Problem to work on
The lines to copy run from the one containing "Only L s0 (State.dropLost s x2) := by" through the last line of the listing; copy them exactly and nothing more.

Information
theorem State.endActivation_only {L : List Part} {s0 s : State} {x2}
    (hL : [.out, .host, .sq, .life, .boot, .trc, .grp, .regs 0, .regs 4, .regs 8, .regs 48, .regs 49] ⊆ L) (h : Only L s0 s) :
    Only L s0 (State.endActivation s x2) := by
  unfold State.endActivation
  extract_lets s1 n2 s3 s4
  have hs1 : Only L s0 s1 := by
    unfold s1
    refine State.wr_only (Part.sub hL (by decide)) ?_
    exact State.wr_only (Part.sub hL (by decide)) (by assumption)
  clear_value s1
  have hs3 : Only L s0 s3 := by
    unfold s3
    refine State.setBoot_only (Part.sub hL (by decide)) ?_
    exact State.wr_only (Part.sub hL (by decide)) (by assumption)
  clear_value s3
  have hs4 : Only L s0 s4 := by
    unfold s4
    exact State.raise_only (Part.sub hL (by decide)) (by assumption)
  clear_value s4
  refine Only.ite ?_ ?_
  · assumption
  · exact State.finish_only (Part.sub hL (by decide)) (by assumption)

theorem State.beginQuiesce_only {L : List Part} {s0 s : State} {x2}
    (hL : [.out, .host, .sq, .obj, .life, .boot, .tape, .disk, .trc, .grp, .red, .regs 0, .regs 4, .regs 8,
      .regs 48, .regs 49] ⊆ L) (h : Only L s0 s) :
    Only L s0 (State.beginQuiesce s x2) := by
  unfold State.beginQuiesce
  extract_lets s1 s2 n3 s4 s5
  have hs1 : Only L s0 s1 := by
    unfold s1
    exact State.setCmd_only (Part.sub hL (by decide)) (by assumption)
  clear_value s1
  have hs2 : Only L s0 s2 := by
    unfold s2
    refine State.wr_only (Part.sub hL (by decide)) ?_
    exact State.wr_only (Part.sub hL (by decide)) (by assumption)
  clear_value s2
  have hs4 : Only L s0 s4 := by
    unfold s4
    refine State.setBoot_only (Part.sub hL (by decide)) ?_
    exact State.wr_only (Part.sub hL (by decide)) (by assumption)
  clear_value s4
  have hs5 : Only L s0 s5 := by
    unfold s5
    exact State.raise_only (Part.sub hL (by decide)) (by assumption)
  clear_value s5
  refine State.discardSlots_only (Part.sub hL (by decide)) ?_
  exact State.endUnstarted_only (Part.sub hL (by decide)) (by assumption)

theorem State.activateStep_only {L : List Part} {s0 s : State} {x2}
    (hL : [.out, .host, .sq, .obj, .life, .boot, .tape, .disk, .trc, .grp, .red, .regs 0, .regs 4, .regs 8,
      .regs 48, .regs 49] ⊆ L) (h : Only L s0 s) :
    Only L s0 (State.activateStep s x2) := by
  unfold State.activateStep
  extract_lets n1 s2 n3 s4
  have hs2 : Only L s0 s2 := by
    unfold s2
    exact State.setBoot_only (Part.sub hL (by decide)) (by assumption)
  clear_value s2
  have hs4 : Only L s0 s4 := by
    unfold s4
    refine Only.ite ?_ ?_
    · exact State.writeImgRec_only (Part.sub hL (by decide)) (by assumption)
    · assumption
  clear_value s4
  refine Only.ite ?_ ?_
  · exact State.endActivation_only (Part.sub hL (by decide)) (by assumption)
  · refine Only.ite ?_ ?_
    · assumption
    · refine Only.ite ?_ ?_
      · exact State.finish_only (Part.sub hL (by decide)) (by assumption)
      · refine Only.ite ?_ ?_
        · exact State.finish_only (Part.sub hL (by decide)) (by assumption)
        · refine Only.ite ?_ ?_
          · exact State.finish_only (Part.sub hL (by decide)) (by assumption)
          · exact State.beginQuiesce_only (Part.sub hL (by decide)) (by assumption)

theorem State.activateGo_only {L : List Part} {s0 s : State} {x2}
    (hL : [.out, .host, .sq, .obj, .life, .boot, .tape, .disk, .trc, .grp, .red, .regs 0, .regs 1, .regs 2,
      .regs 3, .regs 4, .regs 8, .regs 10, .regs 12, .regs 16, .regs 20, .regs 24, .regs 28, .regs 32,
      .regs 33, .regs 36, .regs 40, .regs 44, .regs 48, .regs 49] ⊆ L) (h : Only L s0 s) :
    Only L s0 (State.activateGo s x2) := by
  unfold State.activateGo
  extract_lets n1 n2 n3 n4 s5 s6
  have hs5 : Only L s0 s5 := by
    unfold s5
    refine State.setBoot_only (Part.sub hL (by decide)) ?_
    exact State.setCmd_only (Part.sub hL (by decide)) (by assumption)
  clear_value s5
  have hs6 : Only L s0 s6 := by
    unfold s6
    exact State.sendParts_only (Part.sub hL (by decide)) (by assumption)
  clear_value s6
  refine Only.ite ?_ ?_
  · refine State.finish_only (Part.sub hL (by decide)) ?_
    exact State.applyImage_only (Part.sub hL (by decide)) (by assumption)
  · refine Only.ite ?_ ?_
    · exact State.conflict_only (Part.sub hL (by decide)) (by assumption)
    · split
      · exact State.activateStep_only (Part.sub hL (by decide)) (by assumption)
      · assumption

theorem State.activateCmd_only {L : List Part} {s0 s : State} {x2 x3}
    (hL : [.out, .host, .sq, .obj, .life, .boot, .tape, .disk, .trc, .grp, .red, .regs 0, .regs 1, .regs 2,
      .regs 3, .regs 4, .regs 8, .regs 10, .regs 12, .regs 16, .regs 20, .regs 24, .regs 28, .regs 32,
      .regs 33, .regs 36, .regs 40, .regs 44, .regs 48, .regs 49] ⊆ L) (h : Only L s0 s) :
    Only L s0 (State.activateCmd s x2 x3) := by
  unfold State.activateCmd
  split
  · refine Only.ite ?_ ?_
    · exact State.activateGo_only (Part.sub hL (by decide)) (by assumption)
    · assumption
  · assumption

theorem State.endHere_only {L : List Part} {s0 s : State} {x2 x3 x4 x5}
    (hL : [.sq] ⊆ L) (h : Only L s0 s) :
    Only L s0 (State.endHere s x2 x3 x4 x5) := by
  unfold State.endHere
  extract_lets n1
  exact State.setCmd_only (Part.sub hL (by decide)) (by assumption)

theorem State.startPage_only {L : List Part} {s0 s : State} {x2 x3}
    (hL : [.out, .boot] ⊆ L) (h : Only L s0 s) :
    Only L s0 (State.startPage s x2 x3) := by
  unfold State.startPage
  extract_lets n1
  refine State.emit_only (Part.sub hL (by decide)) ?_
  exact State.setBoot_only (Part.sub hL (by decide)) (by assumption)

theorem State.writeStep_only {L : List Part} {s0 s : State} {x2}
    (hL : [.out, .host, .sq, .life, .boot, .trc, .grp, .regs 0, .regs 4, .regs 8, .regs 49] ⊆ L) (h : Only L s0 s) :
    Only L s0 (State.writeStep s x2) := by
  unfold State.writeStep
  split
  · assumption
  · extract_lets n1 s2 n3 s4
    have hs2 : Only L s0 s2 := by
      unfold s2
      refine Only.ite ?_ ?_
      · refine State.sendParts_only (Part.sub hL (by decide)) ?_
        exact State.setCmd_only (Part.sub hL (by decide)) (by assumption)
      · assumption
    clear_value s2
    have hs4 : Only L s0 s4 := by
      unfold s4
      split
      · assumption
      · refine Only.ite ?_ ?_
        · assumption
        · refine Only.ite ?_ ?_
          · exact State.endHere_only (Part.sub hL (by decide)) (by assumption)
          · refine Only.ite ?_ ?_
            · assumption
            · exact State.startPage_only (Part.sub hL (by decide)) (by assumption)
    clear_value s4
    refine Only.ite ?_ ?_
    · assumption
    · split
      · assumption
      · refine Only.ite ?_ ?_
        · exact State.finish_only (Part.sub hL (by decide)) (by assumption)
        · assumption

theorem State.disablePort_only {L : List Part} {s0 s : State} {x2}
    (hL : [.sq, .regs 8] ⊆ L) (h : Only L s0 s) :
    Only L s0 (State.disablePort s x2) := by
  unfold State.disablePort
  refine Only.foldl _ ?_ (fun s _ h => ?_)
  · assumption
  · extract_lets s1 n2 s3
    have hs1 : Only L s0 s1 := by
      unfold s1
      exact State.wri_only (Part.sub hL (by decide)) (by assumption)
    clear_value s1
    have hs3 : Only L s0 s3 := by
      unfold s3
      refine Only.ite ?_ ?_
      · refine Only.updSq (Part.sub hL (by decide)) ?_
        assumption
      · assumption
    clear_value s3
    refine Only.ite ?_ ?_
    · exact State.wri_only (Part.sub hL (by decide)) (by assumption)
    · assumption

theorem State.dropLost_only {L : List Part} {s0 s : State} {x2}
    (hL : [.out, .host, .sq, .obj, .life, .boot, .tape, .mot, .disk, .medium, .trc, .grp, .red, .regs 0,
      .regs 4, .regs 8, .regs 48, .regs 49] ⊆ L) (h : Only L s0 s) :
    Only L s0 (State.dropLost s x2) := by
  unfold State.dropLost
  extract_lets s1 s2 s3 n4 s5
  have hs1 : Only L s0 s1 := by
    unfold s1
    refine State.dropAdmin_only (Part.sub hL (by decide)) ?_
    exact State.discardWork_only (Part.sub hL (by decide)) (by assumption)
  clear_value s1
  have hs2 : Only L s0 s2 := by
    unfold s2
    refine Only.ite ?_ ?_
    · exact State.stopActivation_only (Part.sub hL (by decide)) (by assumption)
    · assumption
  clear_value s2
  have hs3 : Only L s0 s3 := by
    unfold s3
    refine State.release_only (Part.sub hL (by decide)) ?_
    refine State.syncIngest_only (Part.sub hL (by decide)) ?_
    exact State.dropCmd_only (Part.sub hL (by decide)) (by assumption)
  clear_value s3
  have hs5 : Only L s0 s5 := by
    unfold s5
    refine Only.updSq (Part.sub hL (by decide)) ?_
    assumption
  clear_value s5
  exact State.resolveAborts_only (Part.sub hL (by decide)) (by assumption)

theorem State.endPort_only {L : List Part} {s0 s : State} {x2}
    (hL : [.out, .host, .sq, .obj, .life, .boot, .tape, .mot, .disk, .medium, .trc, .grp, .red, .regs 0,
      .regs 4, .regs 8, .regs 48, .regs 49] ⊆ L) (h : Only L s0 s) :
    Only.Pair L s0 (State.endPort s x2) := by
  unfold State.endPort
  extract_lets n1 n2 n3 s4 s5 s6
  have hs4 : Only L s0 s4 := by
    unfold s4
    refine Only.updSq (Part.sub hL (by decide)) ?_
    assumption
  clear_value s4
  have hs5 : Only L s0 s5 := by
    unfold s5
    refine Only.foldl _ ?_ (fun s _ h => ?_)
    · assumption
    · refine State.resolveAborts_only (Part.sub hL (by decide)) ?_
      exact State.release_only (Part.sub hL (by decide)) (by assumption)
  clear_value s5
  have hs6 : Only L s0 s6 := by
    unfold s6
    refine Only.foldl _ ?_ (fun s _ h => ?_)
    · assumption
    · exact State.dropLost_only (Part.sub hL (by decide)) (by assumption)
  clear_value s6
  refine Only.pair ?_
  exact State.settle_only (Part.sub hL (by decide)) (by assumption)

Answer space
    Only L s0 (State.dropLost s x2) := by
  unfold State.dropLost
  extract_lets s1 s2 s3 n4 s5
  have hs1 : Only L s0 s1 := by
    unfold s1
    refine State.dropAdmin_only (Part.sub hL (by decide)) ?_
    exact State.discardWork_only (Part.sub hL (by decide)) (by assumption)
  clear_value s1
  have hs2 : Only L s0 s2 := by
    unfold s2
    refine Only.ite ?_ ?_
    · exact State.stopActivation_only (Part.sub hL (by decide)) (by assumption)
    · assumption
  clear_value s2
  have hs3 : Only L s0 s3 := by
    unfold s3
    refine State.release_only (Part.sub hL (by decide)) ?_
    refine State.syncIngest_only (Part.sub hL (by decide)) ?_
    exact State.dropCmd_only (Part.sub hL (by decide)) (by assumption)
  clear_value s3
  have hs5 : Only L s0 s5 := by
    unfold s5
    refine Only.updSq (Part.sub hL (by decide)) ?_
    assumption
  clear_value s5
  exact State.resolveAborts_only (Part.sub hL (by decide)) (by assumption)

theorem State.endPort_only {L : List Part} {s0 s : State} {x2}
    (hL : [.out, .host, .sq, .obj, .life, .boot, .tape, .mot, .disk, .medium, .trc, .grp, .red, .regs 0,
      .regs 4, .regs 8, .regs 48, .regs 49] ⊆ L) (h : Only L s0 s) :
    Only.Pair L s0 (State.endPort s x2) := by
  unfold State.endPort
  extract_lets n1 n2 n3 s4 s5 s6
  have hs4 : Only L s0 s4 := by
    unfold s4
    refine Only.updSq (Part.sub hL (by decide)) ?_
    assumption
  clear_value s4
  have hs5 : Only L s0 s5 := by
    unfold s5
    refine Only.foldl _ ?_ (fun s _ h => ?_)
    · assumption
    · refine State.resolveAborts_only (Part.sub hL (by decide)) ?_
      exact State.release_only (Part.sub hL (by decide)) (by assumption)
  clear_value s5
  have hs6 : Only L s0 s6 := by
    unfold s6
    refine Only.foldl _ ?_ (fun s _ h => ?_)
    · assumption
    · exact State.dropLost_only (Part.sub hL (by decide)) (by assumption)
  clear_value s6
  refine Only.pair ?_
  exact State.settle_only (Part.sub hL (by decide)) (by assumption)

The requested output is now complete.